Newsphere Live

A self-updating semantic map of today's news, built on zero recurring costs
TL;DR

Four times a day, a pipeline pulls in fresh articles from 11 major news outlets, runs them through a machine learning model that converts each article into a numerical representation of its meaning, and then groups articles about the same story together even when they use completely different wording. The result is an interactive 3D map where proximity reflects semantic similarity, where stories about the same event cluster together, and different topics sit in different regions of the space.

Clicking a cluster opens a panel with every article covering that story, including which other outlets picked it up. A timeline slider lets you filter by date to watch how topics evolved across the week.
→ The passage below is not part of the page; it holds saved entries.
@[simp] theorem Ctx.enterTrap_xs (k : Ctx) (c e v a : Word) : (k.enterTrap c e v a).xs = k.xs := rfl
@[simp] theorem Ctx.enterTrap_vs (k : Ctx) (c e v a : Word) : (k.enterTrap c e v a).vs = k.vs := rfl
@[simp] theorem Ctx.enterTrap_ps (k : Ctx) (c e v a : Word) : (k.enterTrap c e v a).ps = k.ps := rfl
@[simp] theorem Ctx.enterTrap_ws (k : Ctx) (c e v a : Word) : (k.enterTrap c e v a).ws = k.ws := rfl
@[simp] theorem Ctx.enterTrap_rgn (k : Ctx) (c e v a : Word) : (k.enterTrap c e v a).rgn = k.rgn := rfl
@[simp] theorem Ctx.enterTrap_spill (k : Ctx) (c e v a : Word) : (k.enterTrap c e v a).spill = k.spill := rfl
@[simp] theorem Ctx.enterTrap_fpstat (k : Ctx) (c e v a : Word) : (k.enterTrap c e v a).fpstat = k.fpstat := rfl
@[simp] theorem Ctx.enterTrap_cpstat (k : Ctx) (c e v a : Word) : (k.enterTrap c e v a).cpstat = k.cpstat := rfl
@[simp] theorem Ctx.enterTrap_nest (k : Ctx) (c e v a : Word) : (k.enterTrap c e v a).nest = k.nest := rfl
@[simp] theorem Ctx.enterTrap_run (k : Ctx) (c e v a : Word) : (k.enterTrap c e v a).run = k.run := rfl
@[simp] theorem Ctx.enterTrap_lastRun (k : Ctx) (c e v a : Word) : (k.enterTrap c e v a).lastRun = k.lastRun := rfl
@[simp] theorem Ctx.enterTrap_resv (k : Ctx) (c e v a : Word) : (k.enterTrap c e v a).resv = k.resv := rfl
@[simp] theorem Ctx.enterTrap_pend (k : Ctx) (c e v a : Word) : (k.enterTrap c e v a).pend = k.pend := rfl
@[simp] theorem Ctx.enterTrap_instret (k : Ctx) (c e v a : Word) : (k.enterTrap c e v a).instret = k.instret := rfl

@[simp] theorem Ctx.trapReturn_st (k : Ctx) : (k.trapReturn).st = k.st := rfl
@[simp] theorem Ctx.trapReturn_wait (k : Ctx) : (k.trapReturn).wait = k.wait := rfl
@[simp] theorem Ctx.trapReturn_xs (k : Ctx) : (k.trapReturn).xs = k.xs := rfl
@[simp] theorem Ctx.trapReturn_vs (k : Ctx) : (k.trapReturn).vs = k.vs := rfl
@[simp] theorem Ctx.trapReturn_ps (k : Ctx) : (k.trapReturn).ps = k.ps := rfl
@[simp] theorem Ctx.trapReturn_ws (k : Ctx) : (k.trapReturn).ws = k.ws := rfl
@[simp] theorem Ctx.trapReturn_rgn (k : Ctx) : (k.trapReturn).rgn = k.rgn := rfl
@[simp] theorem Ctx.trapReturn_spill (k : Ctx) : (k.trapReturn).spill = k.spill := rfl
@[simp] theorem Ctx.trapReturn_fpstat (k : Ctx) : (k.trapReturn).fpstat = k.fpstat := rfl
@[simp] theorem Ctx.trapReturn_cpstat (k : Ctx) : (k.trapReturn).cpstat = k.cpstat := rfl
@[simp] theorem Ctx.trapReturn_nest (k : Ctx) : (k.trapReturn).nest = k.nest := rfl
@[simp] theorem Ctx.trapReturn_run (k : Ctx) : (k.trapReturn).run = k.run := rfl
@[simp] theorem Ctx.trapReturn_lastRun (k : Ctx) : (k.trapReturn).lastRun = k.lastRun := rfl
@[simp] theorem Ctx.trapReturn_resv (k : Ctx) : (k.trapReturn).resv = k.resv := rfl
@[simp] theorem Ctx.trapReturn_pend (k : Ctx) : (k.trapReturn).pend = k.pend := rfl
@[simp] theorem Ctx.trapReturn_fault (k : Ctx) : (k.trapReturn).fault = k.fault := rfl
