-- ==== Sys2Proof/Laws/MemInv.lean ====
section
/-! SUPPORT. Package memory and flash keep their canonical form through each shared operation. Each lemma is a rewrite whose
side condition is that the state before is canonical, so that `simp` walks back through a chain of operations. -/

namespace Sys2Proof.Machine

theorem State.memOk_iff (s : State) : s.memOk = true ↔ s.mem.wf = true ∧ s.cirrus.flash.wf = true := by
  simp [State.memOk]

@[simp] theorem State.mem_wf {s : State} (h : s.memOk = true) : s.mem.wf = true := (s.memOk_iff.1 h).1
@[simp] theorem State.flash_wf {s : State} (h : s.memOk = true) : s.cirrus.flash.wf = true := (s.memOk_iff.1 h).2

/-- A state is canonical when its two memories are, whatever its other fields. -/
@[simp] theorem State.memOk_mk (cycle foc forced agenda turns hearths saved mem roots pins owned regions queues qm cirrus svc
    cores links power chim hobOut free) : (State.mk cycle foc forced agenda turns hearths saved mem roots pins owned regions queues
      qm cirrus svc cores links power chim hobOut free).memOk = (mem.wf && cirrus.flash.wf) := rfl

@[simp] theorem State.setMem_memOk {s : State} {m : Mem} (hm : m.wf = true) (hw : s.memOk = true) :
    (s.setMem m).memOk = true := by
  rw [State.memOk_iff]; exact ⟨hm, s.flash_wf hw⟩

@[simp] theorem Mem.wf_writeAll' {m : Mem} (h : m.wf = true) (ks : List (Nat × Byte)) : (m.writeAll ks).wf = true :=
  Mem.wf_writeAll h ks

@[simp] theorem Mem.wf_store' {m : Mem} (h : m.wf = true) (a : Nat) (bs : List Byte) : (m.store a bs).wf = true :=
  Mem.wf_store h a bs

@[simp] theorem State.setCirrus_memOk {s : State} {c : Cirrus} (hm : c.flash.wf = true) (hw : s.memOk = true) :
    (s.setCirrus c).memOk = true := by
  rw [State.memOk_iff]; exact ⟨s.mem_wf hw, hm⟩

@[simp] theorem callFail_fst (s : State) (st : Nat) : (callFail s st).1 = s := rfl
@[simp] theorem callDone_fst (s : State) (res : Nat) : (callDone s res).1 = s := rfl

/-- A fold of operations that each keep the form keeps it. -/
theorem State.memOk_foldl {α : Type} {f : State → α → State} {s : State} (l : List α)
    (hf : ∀ t a, t.memOk = true → (f t a).memOk = true) (h : s.memOk = true) : (l.foldl f s).memOk = true := by
  induction l generalizing s with
  | nil => exact h
  | cons a l ih => exact ih (hf s a h)

@[simp] theorem State.setHearth_memOk {s : State} (h : Fin 640) (x : Hearth) (hw : s.memOk = true) :
    (s.setHearth h x).memOk = true := hw

@[simp] theorem State.setCtx_memOk {s : State} (l : Loc) (k : Ctx) (hw : s.memOk = true) : (s.setCtx l k).memOk = true := hw

@[simp] theorem State.setFh_memOk {s : State} (x : Hearth) (hw : s.memOk = true) : (s.setFh x).memOk = true := hw

@[simp] theorem State.setFc_memOk {s : State} (k : Ctx) (hw : s.memOk = true) : (s.setFc k).memOk = true := hw

@[simp] theorem State.retireWith_memOk {s : State} (r : XReg) (v : Word) (hw : s.memOk = true) :
    (s.retireWith r v).memOk = true := hw

@[simp] theorem State.retire_memOk {s : State} (hw : s.memOk = true) : (s.retire).memOk = true := hw
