-- ==== Sys2Proof/Laws/PerInstr.lean ====
section
/-! SUPPORT. A fact of every instruction's syntax, one lemma for each constructor: an instruction that is a command carries
its own engine and operation code (R85), is the one that decoding builds from that code and its operands, and has no scalar
encoding besides. -/

namespace Sys2Proof.Laws

/-- If the instruction is a command, its code names it alone and no scalar word stands for it (R79, R85). -/
def CommandCode.Statement (i : Instr) : Prop :=
  ∀ o f, i.toCmd = some (o, f) → copOf o.code.1 o.code.2 = some o ∧ Instr.ofCmd o f = i ∧ encodeRW i = none

/-- A row that is no command says nothing. -/
theorem commandCode_of_none {i : Instr} (h : i.toCmd = none) : CommandCode.Statement i := fun _ _ e => by
  rw [h] at e; cases e

/-- A row that is a command. -/
theorem commandCode_of_some {i : Instr} {o : COp} {f : CmdF} (h : i.toCmd = some (o, f))
    (c : copOf o.code.1 o.code.2 = some o) (b : Instr.ofCmd o f = i) (n : encodeRW i = none) : CommandCode.Statement i := by
  intro o' f' e
  rw [h] at e
  cases e
  exact ⟨c, b, n⟩
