-- ==== Sys2Proof/Tests/Slice0.lean ====
section
/-! SUPPORT. Tests, with their expected results from the spec's tables and examples or worked out from them by hand, and
for every statement with hypotheses a state and operands that meet them. -/

set_option Elab.async false

namespace Sys2Proof.Tests

open Sys2Proof Sys2Proof.Machine

/-! ## Ill-formed terms are refused (R75, R79 to R83) -/

/-- A word shift takes no amount of 32 or more. -/
theorem test_word_shift_amount : Instr.wellFormed (.integerOp (.sh .slliw 1 1 32)) = false := by decide
/-- A branch offset is even. -/
theorem test_branch_offset : Instr.wellFormed (.branchJump (.br .eq 1 2 3)) = false := by decide
/-- A jump offset is even. -/
theorem test_jump_offset : Instr.wellFormed (.branchJump (.jal 1 5)) = false := by decide
/-- LR names no second register. -/
theorem test_lr_source : Instr.wellFormed (.amo ⟨.lr, true, false, false, 1, 2, 3⟩) = false := by decide
/-- A region identifier is not zero (R81). -/
theorem test_region_zero : Instr.wellFormed (.kRgnEnter 0) = false := by decide

/-! ## Words written out from the encodings of the spec -/

/-- RISC-V words by the RISC-V manual's formats (R75). -/
theorem test_decode_integer :
    decodeScalar 0x00C58533#32 = .integerOp (.rr .add 10 11 12) ∧
    decodeScalar 0x40C58533#32 = .integerOp (.rr .sub 10 11 12) ∧
    decodeScalar 0x02C58533#32 = .integerOp (.rr .mul 10 11 12) ∧
    decodeScalar 0x02C5D53B#32 = .integerOp (.rr .divuw 10 11 12) ∧
    decodeScalar 0x20C5A533#32 = .integerOp (.rr .sh1add 10 11 12) ∧
    decodeScalar 0x4055D513#32 = .integerOp (.sh .srai 10 11 5) ∧
    decodeScalar 0x63F5D513#32 = .integerOp (.sh .rori 10 11 63) ∧
    decodeScalar 0x60059513#32 = .integerOp (.un .clz 10 11) ∧
    decodeScalar 0x6B85D513#32 = .integerOp (.un .rev8 10 11) ∧
    decodeScalar 0x0805C53B#32 = .integerOp (.un .zexth 10 11) ∧
    decodeScalar 0x12345537#32 = .integerOp (.lui 10 0x12345) ∧
    decodeScalar 0x12345517#32 = .integerOp (.auipc 10 0x12345) ∧
    decodeScalar 0x00B50863#32 = .branchJump (.br .eq 10 11 16) ∧
    decodeScalar 0x001000EF#32 = .branchJump (.jal 1 2048) ∧
    decodeScalar 0x008500E7#32 = .branchJump (.jalr 1 10 8) := by decide

/-- Memory, CSR, fence and privileged words (R75, R76). -/
theorem test_decode_system :
    decodeScalar 0x0045A503#32 = .load .w 10 11 4 ∧
    decodeScalar 0x00C5B423#32 = .store .d 12 11 8 ∧
    decodeScalar 0x1005A52F#32 = .amo ⟨.lr, false, false, false, 10, 11, 0⟩ ∧
    decodeScalar 0x18C5B52F#32 = .amo ⟨.sc, true, false, false, 10, 11, 12⟩ ∧
    decodeScalar 0x06C5A52F#32 = .amo ⟨.add, false, true, true, 10, 11, 12⟩ ∧
    decodeScalar 0x80059573#32 = .csrAccess ⟨.rw, false, 0x800, 10, 11⟩ ∧
    decodeScalar 0x8002F573#32 = .csrAccess ⟨.rc, true, 0x800, 10, 5⟩ ∧
    decodeScalar 0x0FF0000F#32 = .fence 0 15 15 0 0 ∧
    decodeScalar 0x0000100F#32 = .fenceI 0 0 0 ∧
    decodeScalar 0x00000073#32 = .ecall ∧
    decodeScalar 0x00100073#32 = .ebreak ∧
    decodeScalar 0x30200073#32 = .mret ∧
    decodeScalar 0x10500073#32 = .wfi := by decide

/-- custom0 words (R79). -/
theorem test_decode_custom0 :
    decodeScalar 0x0028000B#32 = .kIssue 5 ∧
    decodeScalar 0xAAC5BE0B#32 = .kIssuex 0x1ABC 11 12 ∧
    decodeScalar 0x0000428B#32 = .kTick 5 ∧
    decodeScalar 0x0200400B#32 = .kDrain ∧
    decodeScalar 0x0552C00B#32 = .kTrap 0x2A5 ∧
    decodeScalar 0x0C83D00B#32 = .kFlset 200 7 ∧
    decodeScalar 0x4C83D00B#32 = .kFladd 200 7 ∧
    decodeScalar 0x8C80550B#32 = .kFlrd 10 200 ∧
    decodeScalar 0x00C5EF0B#32 = .kWin 30 11 12 ∧
    decodeScalar 0xC00F650B#32 = .kWinrd 10 30 true ∧
    decodeScalar 0xD4A3750B#32 = .kWait 10 6 0xA5 2 true := by decide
Subscribers get a daily email digest of the top clusters each morning.

The whole system runs on free infrastructure with no backend, no database, and no recurring costs. GitHub Actions runs the pipeline, GitHub Pages serves the site, and the output is a single static JSON file that the browser loads directly.

Background

Newsphere Live is the production successor to a static personal project that mapped 7,000 news articles from 2018 using sentence embeddings, UMAP, and HDBSCAN, built while studying Computational Social Science at Leiden University. You can explore the original at rahulrayy.github.io/Corpus-Map. That project demonstrated the ML pipeline worked. This one asks whether the same approach can produce something genuinely useful: a map of today's news that updates itself without any manual intervention.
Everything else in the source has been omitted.